In some embodiments the device 1400 comprises a memory 1411. In some embodiments the at least one processor 1407 is coupled to the memory 1411. The memory 1411 can be any suitable storage means. In some embodiments the memory 1411 comprises a program code section for storing program codes implementable upon the processor 1407. Furthermore in some embodiments the memory 1411 can further comprise a stored data section for storing data, for example data that has been processed or to be processed in accordance with the embodiments as described herein. The implemented program code stored within the program code section and the data stored within the stored data section can be retrieved by the processor 1407 whenever needed via the memory-processor coupling.

In some embodiments the device 1400 comprises a user interface 1405. The user interface 1405 can be coupled in some embodiments to the processor 1407. In some embodiments the processor 1407 can control the operation of the user interface 1405 and receive inputs from the user interface 1405. In some embodiments the user interface 1405 can enable a user to input commands to the device 1400, for example via a keypad. In some embodiments the user interface 1405 can enable the user to obtain information from the device 1400. For example the user interface 1405 may comprise a display configured to display information from the device 1400 to the user. The user interface 1405 can in some embodiments comprise a touch screen or touch interface capable of both enabling information to be entered to the device 1400 and further displaying information to the user of the device 1400. In some embodiments the user interface 1405 may be the user interface for communicating with the position determiner as described herein.

In some embodiments the device 1400 comprises an input/output port 1409. The input/output port 1409 in some embodiments comprises a transceiver. The transceiver in such embodiments can be coupled to the processor 1407 and configured to enable a communication with other apparatus or electronic devices, for example via a wireless communications network. The transceiver or any suitable transceiver or transmitter and/or receiver means can in some embodiments be configured to communicate with other electronic devices or apparatus via a wire or wired coupling.

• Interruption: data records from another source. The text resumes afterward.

-- ==== Sys2Proof/Laws/State.lean ====
section
/-! SUPPORT. What each update of the state changes and leaves alone: one lemma per update and field. -/

namespace Sys2Proof.Machine

open Sys2Proof

@[simp] theorem State.setIf_cfg (s : State) (b : Bool) : (s.setIf b).cfg = s.cfg := rfl
@[simp] theorem State.setIf_gen (s : State) (b : Bool) : (s.setIf b).gen = s.gen := rfl
@[simp] theorem State.setIf_cs (s : State) (b : Bool) : (s.setIf b).cs = s.cs := rfl
@[simp] theorem State.setIf_ds (s : State) (b : Bool) : (s.setIf b).ds = s.ds := rfl
@[simp] theorem State.setIf_ss (s : State) (b : Bool) : (s.setIf b).ss = s.ss := rfl
@[simp] theorem State.setIf_es (s : State) (b : Bool) : (s.setIf b).es = s.es := rfl
@[simp] theorem State.setIf_ip (s : State) (b : Bool) : (s.setIf b).ip = s.ip := rfl
@[simp] theorem State.setIf_flags (s : State) (b : Bool) : (s.setIf b).flags = { s.flags with ifl := b } := rfl
@[simp] theorem State.setIf_queue (s : State) (b : Bool) : (s.setIf b).queue = s.queue := rfl
@[simp] theorem State.setIf_fetchOff (s : State) (b : Bool) : (s.setIf b).fetchOff = s.fetchOff := rfl
@[simp] theorem State.setIf_nmiPending (s : State) (b : Bool) : (s.setIf b).nmiPending = s.nmiPending := rfl
@[simp] theorem State.setIf_halted (s : State) (b : Bool) : (s.setIf b).halted = s.halted := rfl
@[simp] theorem State.setIf_waiting (s : State) (b : Bool) : (s.setIf b).waiting = s.waiting := rfl
@[simp] theorem State.setIf_busOwner (s : State) (b : Bool) : (s.setIf b).busOwner = s.busOwner := rfl
@[simp] theorem State.setIf_req0 (s : State) (b : Bool) : (s.setIf b).req0 = s.req0 := rfl
@[simp] theorem State.setIf_req1 (s : State) (b : Bool) : (s.setIf b).req1 = s.req1 := rfl
@[simp] theorem State.setIf_lockActive (s : State) (b : Bool) : (s.setIf b).lockActive = s.lockActive := rfl
@[simp] theorem State.setIf_intInhibit (s : State) (b : Bool) : (s.setIf b).intInhibit = s.intInhibit := rfl
@[simp] theorem State.setIf_mem (s : State) (b : Bool) : (s.setIf b).mem = s.mem := rfl
@[simp] theorem State.setIf_absent (s : State) (b : Bool) : (s.setIf b).absent = s.absent := rfl
@[simp] theorem State.setIf_history (s : State) (b : Bool) : (s.setIf b).history = s.history := rfl
@[simp] theorem State.setIf_qsHistory (s : State) (b : Bool) : (s.setIf b).qsHistory = s.qsHistory := rfl
@[simp] theorem State.setIf_grants (s : State) (b : Bool) : (s.setIf b).grants = s.grants := rfl
@[simp] theorem State.setIf_pins (s : State) (b : Bool) : (s.setIf b).pins = s.pins := rfl
@[simp] theorem State.setIf_opbuf (s : State) (b : Bool) : (s.setIf b).opbuf = s.opbuf := rfl
@[simp] theorem State.setIf_insnStart (s : State) (b : Bool) : (s.setIf b).insnStart = s.insnStart := rfl
@[simp] theorem State.setIf_boundary (s : State) (b : Bool) : (s.setIf b).boundary = s.boundary := rfl
@[simp] theorem State.setIf_busy (s : State) (b : Bool) : (s.setIf b).busy = s.busy := rfl
@[simp] theorem State.setIf_micro (s : State) (b : Bool) : (s.setIf b).micro = s.micro := rfl
@[simp] theorem State.setIf_latch (s : State) (b : Bool) : (s.setIf b).latch = s.latch := rfl
@[simp] theorem State.setIf_turn (s : State) (b : Bool) : (s.setIf b).turn = s.turn := rfl
@[simp] theorem State.setIf_script (s : State) (b : Bool) : (s.setIf b).script = s.script := rfl
@[simp] theorem State.setIf_draws (s : State) (b : Bool) : (s.setIf b).draws = s.draws := rfl
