/-- With the bus free a data cycle runs at once (R47, R110). -/
theorem State.runCycle_of_busFree {s : State} (h : s.BusFree) (c : Cycle) :
    s.runCycle c = s.completeData c := by
  obtain ⟨ho, hb, hr, ht⟩ := h
  have hbs : { s with busy := none } = s := by rw [← hb]
  have hm : s.mayStart = true := by simp [State.mayStart, ho, ht]
  simp only [State.runCycle, hb, State.startData, hm, if_true, State.spend_of_unlimited ht,
    State.endData, hr, hbs]

/-- Two single-byte stores are the word store, least significant byte first (R54). -/
theorem State.storeBytes_word (s : State) (pa : Addr) (v : Word) :
    s.storeBytes pa 16 v = (s.storeByte pa (loByte v)).storeByte (pa + 1#20) (hiByte v) := rfl

/-- The byte a byte cycle carries. -/
@[simp] theorem loByte_setWidth (b : Byte) : loByte (b.setWidth 16) = b := by
  simp [loByte]

/-- A byte write changes nothing but memory. -/
theorem State.storeByte_eq (s : State) (a : Addr) (v : Byte) :
    s.storeByte a v = { s with mem := (s.storeByte a v).mem } := by
  unfold State.storeByte
  split <;> rfl

/-- A write changes nothing but memory. -/
theorem State.storeBytes_eq (s : State) (pa : Addr) (w : Nat) (d : Word) :
    s.storeBytes pa w d = { s with mem := (s.storeBytes pa w d).mem } := by
  unfold State.storeBytes
  split
  · rw [State.storeByte_eq, State.storeByte_eq s]
  · split
    · rw [State.storeByte_eq]
    · rfl

/-- The queue test looks at nothing but the queue. -/
theorem State.inQueue_congr {s t : State} (h : t.queue = s.queue) (as : List Addr) :
    t.inQueue as = s.inQueue as := by
  simp [State.inQueue, h]

/-- Where memory is declared, a read takes memory's byte (R64). -/
theorem State.byteAt_present {s : State} {a : Addr} (h : s.isAbsent a = false) (k : Nat) :
    s.byteAt a k = Memory.read s.mem a.toNat := by
  simp [State.byteAt, h]

/-- Whether memory is declared depends on the platform alone. -/
theorem State.isAbsent_congr {s t : State} (h : t.absent = s.absent) (a : Addr) :
    t.isAbsent a = s.isAbsent a := by
  simp [State.isAbsent, h]

/-- Whether a byte write reaches memory depends on the platform and memory alone. -/
theorem State.storeByte_mem_congr {s t : State} (ha : t.absent = s.absent) (hm : t.mem = s.mem)
    (a : Addr) (v : Byte) : (t.storeByte a v).mem = (s.storeByte a v).mem := by
  simp only [State.storeByte, State.isAbsent_congr ha]
  split <;> simp [hm]

/-- A word store keeps the canonical form. -/
theorem State.storeBytes_wf {s : State} (pa : Addr) (w : Nat) (d : Word) (h : Memory.wf s.mem = true) :
    Memory.wf (s.storeBytes pa w d).mem = true := by
  unfold State.storeBytes
  split
  · exact State.storeByte_wf _ _ (State.storeByte_wf _ _ h)
  · split
    · exact State.storeByte_wf _ _ h
    · exact h

/-- A store leaves every byte outside its targets alone. -/
theorem State.storeBytes_read_other {s : State} {pa : Addr} {w : Nat} {x : Nat} (d : Word)
    (h : ∀ a ∈ targets pa w, x ≠ a.toNat) :
    Memory.read (s.storeBytes pa w d).mem x = Memory.read s.mem x := by
  unfold targets at h
  unfold State.storeBytes
  split at h
  · simp only [List.mem_cons, List.not_mem_nil, or_false, forall_eq_or_imp, forall_eq] at h
    simp only [*, if_true]
    rw [State.storeByte_read_other _ h.2, State.storeByte_read_other _ h.1]
  · split at h
    · simp only [List.mem_cons, List.not_mem_nil, or_false, forall_eq] at h
      simp only [*, if_true, Nat.reduceEqDiff, if_false]
      rw [State.storeByte_read_other _ h]
    · simp only [*, if_false]

/-- What a store leaves in memory depends on the platform and memory alone. -/
theorem State.storeBytes_mem_congr {s t : State} (ha : t.absent = s.absent) (hm : t.mem = s.mem)
    (pa : Addr) (w : Nat) (d : Word) : (t.storeBytes pa w d).mem = (s.storeBytes pa w d).mem := by
  unfold State.storeBytes
  split
  · exact State.storeByte_mem_congr (by simpa using ha) (State.storeByte_mem_congr ha hm _ _) _ _
  · split
    · exact State.storeByte_mem_congr ha hm _ _
    · exact hm

/-- Addresses among addresses that are not in the queue are not in it. -/
theorem State.inQueue_of_mem {s : State} {as bs : List Addr} (h : s.inQueue bs = false)
    (hs : ∀ a ∈ as, a ∈ bs) : s.inQueue as = false := by
  simp only [State.inQueue, List.any_eq_false] at h ⊢
  exact fun a ha => h a (hs a ha)
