/-- R75: a first byte outside the map is out of scope, whatever follows it. -/
theorem decode_outOfScope {o : OpcodeMap} {b : Byte} (h : b ∉ o.bytes) (rest : List Byte) :
    decode o (b :: rest) = .error (.outOfScope b) := by
  obtain ⟨hn, hd⟩ := (o.not_mem_bytes_iff b).1 h
  simp only [decode, hn, if_false, hd]

/-- R8, R72: well-formed parameters have a well-formed map. -/
theorem Params.opc_wf {p : Params} (h : p.wf = true) : p.opc.wf = true := by
  simp only [Params.wf, Bool.and_eq_true] at h
  exact h.2

/-- Of the 256 byte values, `l.length` are in a list `l` of different bytes, and the others are not. -/
theorem length_bytesOutside {l : List Byte} (h : l.Nodup) :
    ((List.range 256).filter fun k => decide (BitVec.ofNat 8 k ∉ l)).length = 256 - l.length := by
  have hin : ((List.range 256).filter fun k => decide (BitVec.ofNat 8 k ∈ l)).Perm (l.map BitVec.toNat) := by
    rw [List.perm_ext_iff_of_nodup (List.nodup_range.filter _) (h.map fun _ _ => BitVec.eq_of_toNat_eq)]
    intro k
    simp only [List.mem_filter, List.mem_range, decide_eq_true_eq, List.mem_map]
    constructor
    · rintro ⟨hk, hm⟩
      exact ⟨_, hm, BitVec.toNat_ofNat .. |>.trans (Nat.mod_eq_of_lt hk)⟩
    · rintro ⟨b, hb, rfl⟩
      exact ⟨b.isLt, by rwa [BitVec.ofNat_toNat, BitVec.setWidth_eq]⟩
  have hall := List.length_eq_length_filter_add (l := List.range 256) fun k => decide (BitVec.ofNat 8 k ∈ l)
  rw [hin.length_eq, List.length_map, List.length_range] at hall
  simp only [decide_not]
  omega

/-- Settles O3: each word is evaluated. -/
theorem specWordsDecode : Obligations.SpecWordsDecode :=
  ⟨rfl, rfl, rfl, rfl, rfl, rfl, rfl⟩

end Sys2Proof

namespace Sys2Proof.Machine

/-- Settles O34: the two branches of `execLock`. -/
theorem lockResult : Obligations.LockResult := by
  intro s
  constructor <;> intro h <;> simp only [exec, execLock, h, if_true, Bool.false_eq_true, if_false]

/-! ### The first byte of an instruction -/

/-- Once the bytes taken are out of scope, the fetch is refused with the offending byte (R75). -/
theorem fetchInstr_of_outOfScope {k : Nat} {s t : State} {b : Byte} (ht : s.takeNext = .ok t)
    (hd : decode t.cfg.opc t.opbuf = .error (.outOfScope b)) :
    fetchInstr (k + 1) s = .done (.refused (.opcodeOutOfScope b)) := by
  simp only [fetchInstr, ht, hd]

/-- The invariant does not speak of the turn. -/
theorem State.Inv.withTurn {s : State} (hi : s.Inv) (tn : Turn) : ({ s with turn := tn } : State).Inv := by
  obtain ⟨hq, ho⟩ := s.inv_iff.1 hi
  exact (State.inv_iff _).2 ⟨hq.of_same rfl rfl rfl rfl rfl rfl .inl rfl, ho.min, ho.max⟩

/-- A processor about to take the first byte of an instruction takes the byte at `CS:IP` (R19, R28). -/
theorem State.AtFetch.takesFirst {s : State} (hf : s.AtFetch) (hi : s.Inv) (hc : s.cfg.wf = true)
    (ha : s.isAbsent (phys s.cfg s.cs s.ip) = false) :
    ∃ t, ({ s with turn := .free } : State).takeNext = .ok t ∧ t.opbuf = [s.codeByte s.ip] ∧ t.cfg = s.cfg ∧
      t.lockActive = s.lockActive := by
  obtain ⟨⟨-, -, hown, hbusy, hready, -⟩, -, -, hop, -⟩ := hf
  obtain ⟨t, ht, htaken⟩ := State.HasTaken.first (s := { s with turn := .free }) ⟨hown, hbusy, hready, rfl⟩ hc
    (hi.withTurn .free) hop ha
  exact ⟨t, ht, htaken.opbuf, by rw [htaken.frame], by rw [htaken.frame]⟩

/-- Settles O2: a byte outside the map is refused by the fetch, a second `LOCK` code by `LOCK` itself. -/
theorem bytesOutsideTheMapAreRefused : Obligations.BytesOutsideTheMapAreRefused := by
  refine ⟨length_bytesOutside (l := gkOpcodes.bytes) (by decide), fun s b hf hi hc ha hb hout => ?_⟩
  obtain ⟨t, ht, hop, hcfg, hlock⟩ := hf.takesFirst hi hc ha
  rw [State.codeByte, hb] at hop
  rw [step_of_atFetch hf, maxInstrBytes]
  obtain hout | ⟨rfl, hl⟩ := hout
  · have hd : decode t.cfg.opc t.opbuf = .error (.outOfScope b) := by
      rw [hcfg, hop]
      exact decode_outOfScope hout []
    rw [fetchInstr_of_outOfScope ht hd]
  · have hd : decode t.cfg.opc t.opbuf = .ok (.lock, []) := by
      rw [hcfg, hop]
      exact decode_encode (i := .lock) (Params.opc_wf hc) rfl []
    rw [fetchInstr_of_complete ht hd]
    exact ((lockResult { t with opbuf := [] }).2 (hlock.trans hl)).trans (by rw [← hcfg])

/-! ### The two forms of the type 3 interrupt -/

/-- R148: an instruction of `len` bytes that enters a handler saves the offset it was fetched from plus `len`. -/
theorem exec_entry_of_fetchedFrom {i : Instr} {n len : Nat} {s s' : State} (hr : s'.EntryRuns n)
    (hw : Memory.wf s'.mem = true) (he : Enters i n s') (hf : s'.FetchedFrom s len) :
    ∃ t, exec i s' = .next t ∧ s'.EntryDone n (s.ip + BitVec.ofNat 16 len) t := by
  obtain ⟨t, hx, hd, -⟩ := softwareInterruptResult s' i n hr hw he
  obtain ⟨hip, -⟩ := hf
  exact ⟨t, hx, hip ▸ hd⟩

/-- Settles O38: both forms are the entry of type 3, after one byte or two. -/
theorem bothFormsOfInt3 : Obligations.BothFormsOfInt3 :=
  ⟨rfl, rfl, rfl, rfl, fun _ => rfl, fun _ _ hr hw =>
    ⟨exec_entry_of_fetchedFrom hr hw (.inr (.inl ⟨rfl, rfl⟩)), exec_entry_of_fetchedFrom hr hw (.inl rfl)⟩⟩

end Sys2Proof.Machine

/-! The pins of the package (40_pins_and_modes.md R80 to R89): which pin carries which signal on each part and in
each mode, what a signal without a pin shows, and the strap. -/

namespace Sys2Proof.Machine

/-- R80 to R83: pins 24 to 31 are those of the strap. -/
theorem pinSignal_strapped {pin : Nat} (h : 24 ≤ pin ∧ pin ≤ 31) (chip : Chip) (mode : Mode) :
    pinSignal chip mode pin = strappedPin chip mode pin := by
  unfold pinSignal
  simp (disch := omega) only [if_neg, if_pos]

/-- R82, R83: no other pin depends on the mode. -/
theorem pinSignal_not_strapped {pin : Nat} (h : ¬(24 ≤ pin ∧ pin ≤ 31)) (chip : Chip) (mode mode' : Mode) :
    pinSignal chip mode pin = pinSignal chip mode' pin := by
  simp only [pinSignal, if_neg h]

/-- R82, R83: in maximum mode the strapped pins are the same on both parts. -/
theorem strappedPin_max {pin : Nat} (h : 24 ≤ pin ∧ pin ≤ 31) (chip chip' : Chip) :
    strappedPin chip .max pin = strappedPin chip' .max pin := by
  obtain ⟨hlo, hhi⟩ := h
  interval_cases pin <;> rfl

/-- R82, R89: the strap gives each of pins 24 to 31 another signal in the other mode. -/
theorem strappedPin_max_ne_min {pin : Nat} (h : 24 ≤ pin ∧ pin ≤ 31) :
    strappedPin .i8086 .max pin ≠ strappedPin .i8086 .min pin := by
  obtain ⟨hlo, hhi⟩ := h
  interval_cases pin <;> decide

The transceiver can communicate with further apparatus by any suitable known communications protocol. For example in some embodiments the transceiver can use a suitable universal mobile telecommunications system (UMTS) protocol, a wireless local area network (WLAN) protocol such as for example IEEE 802.X, a suitable short-range radio frequency communication protocol such as Bluetooth, or infrared data communication pathway (I RDA).

The transceiver input/output port 1409 may be configured to receive the signals and in some embodiments determine the parameters as described herein by using the processor 1407 executing suitable code.

It is also noted herein that while the above describes example embodiments, there are several variations and modifications which may be made to the disclosed solution without departing from the scope of the present invention.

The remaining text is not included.